> _Action item_:
Please retype every entry, keeping each one exactly as written.

Items from a dataset:

━━━━

-- ==== Sys2Proof/Laws/Operands.lean ====
section
/-! SUPPORT. Which bytes an operand's reader accepts, and the byte that writes the value read. -/

namespace Sys2Proof.Machine

theorem indexOf_of_eq {n : Nat} {b : Byte} {i : Fin n} (h : b.toNat = i.val) : indexOf n b = some i := by
  have lt : b.toNat < n := h ▸ i.isLt
  simp [indexOf, h]

theorem indexOf_of_le {n : Nat} {b : Byte} (h : n ≤ b.toNat) : indexOf n b = none := by
  have : ¬ b.toNat < n := by omega
  simp [indexOf, this]

theorem eq_of_indexOf {n : Nat} {b : Byte} {i : Fin n} (h : indexOf n b = some i) : b.toNat = i.val := by
  unfold indexOf at h
  split at h
  · injection h with h; rw [← h]
  · exact absurd h nofun

theorem addrOf_of_eq {b : Byte} {a : Addr} (h : b.toNat = a.val) : addrOf b = some a :=
  indexOf_of_eq h

theorem addrOf_of_lt {b : Byte} (h : 0x7F < b.toNat) : addrOf b = none :=
  indexOf_of_le h

theorem byteOf_of_eq {n : Nat} {b : Byte} {i : Fin n} (h : b.toNat = i.val) : byteOf i.val = b := by
  rw [← h]
  simp [byteOf]

theorem addrByte_of_eq {b : Byte} {a : Addr} (h : b.toNat = a.val) : addrByte a = b :=
  byteOf_of_eq h

theorem yesNoOf_yesNo (v : Bool) : yesNoOf (yesNo v) = some v := by
  cases v <;> rfl

theorem yesNoOf_of_lt {b : Byte} (h : 1 < b.toNat) : yesNoOf b = none := by
  have h0 : b ≠ 0 := by rintro rfl; simp at h
  have h1 : b ≠ 1 := by rintro rfl; simp at h
  unfold yesNoOf
  rw [if_neg h0, if_neg h1]

/-- Every byte is a yes, a no, or above 1. -/
theorem yesNo_or_lt (b : Byte) : (∃ v, b = yesNo v) ∨ 1 < b.toNat := by
  by_cases h : 1 < b.toNat
  · exact .inr h
  · left
    have : b.toNat = 0 ∨ b.toNat = 1 := by omega
    rcases this with h | h
    · exact ⟨false, BitVec.eq_of_toNat_eq (by simpa [yesNo] using h)⟩
    · exact ⟨true, BitVec.eq_of_toNat_eq (by simpa [yesNo] using h)⟩

end Sys2Proof.Machine
end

━━━━

> _Exercise result_:
-- ==== Sys2Proof/Laws/Operands.lean ====
section
/-! SUPPORT. Which bytes an operand's reader accepts, and the byte that writes the value read. -/

namespace Sys2Proof.Machine

theorem indexOf_of_eq {n : Nat} {b : Byte} {i : Fin n} (h : b.toNat = i.val) : indexOf n b = some i := by
  have lt : b.toNat < n := h ▸ i.isLt
  simp [indexOf, h]

theorem indexOf_of_le {n : Nat} {b : Byte} (h : n ≤ b.toNat) : indexOf n b = none := by
  have : ¬ b.toNat < n := by omega
  simp [indexOf, this]

theorem eq_of_indexOf {n : Nat} {b : Byte} {i : Fin n} (h : indexOf n b = some i) : b.toNat = i.val := by
  unfold indexOf at h
  split at h
  · injection h with h; rw [← h]
  · exact absurd h nofun

theorem addrOf_of_eq {b : Byte} {a : Addr} (h : b.toNat = a.val) : addrOf b = some a :=
  indexOf_of_eq h

theorem addrOf_of_lt {b : Byte} (h : 0x7F < b.toNat) : addrOf b = none :=
  indexOf_of_le h

theorem byteOf_of_eq {n : Nat} {b : Byte} {i : Fin n} (h : b.toNat = i.val) : byteOf i.val = b := by
  rw [← h]
  simp [byteOf]

theorem addrByte_of_eq {b : Byte} {a : Addr} (h : b.toNat = a.val) : addrByte a = b :=
  byteOf_of_eq h

theorem yesNoOf_yesNo (v : Bool) : yesNoOf (yesNo v) = some v := by
  cases v <;> rfl

theorem yesNoOf_of_lt {b : Byte} (h : 1 < b.toNat) : yesNoOf b = none := by
  have h0 : b ≠ 0 := by rintro rfl; simp at h
  have h1 : b ≠ 1 := by rintro rfl; simp at h
  unfold yesNoOf
  rw [if_neg h0, if_neg h1]

/-- Every byte is a yes, a no, or above 1. -/
theorem yesNo_or_lt (b : Byte) : (∃ v, b = yesNo v) ∨ 1 < b.toNat := by
  by_cases h : 1 < b.toNat
  · exact .inr h
  · left
    have : b.toNat = 0 ∨ b.toNat = 1 := by omega
    rcases this with h | h
    · exact ⟨false, BitVec.eq_of_toNat_eq (by simpa [yesNo] using h)⟩
    · exact ⟨true, BitVec.eq_of_toNat_eq (by simpa [yesNo] using h)⟩

end Sys2Proof.Machine
end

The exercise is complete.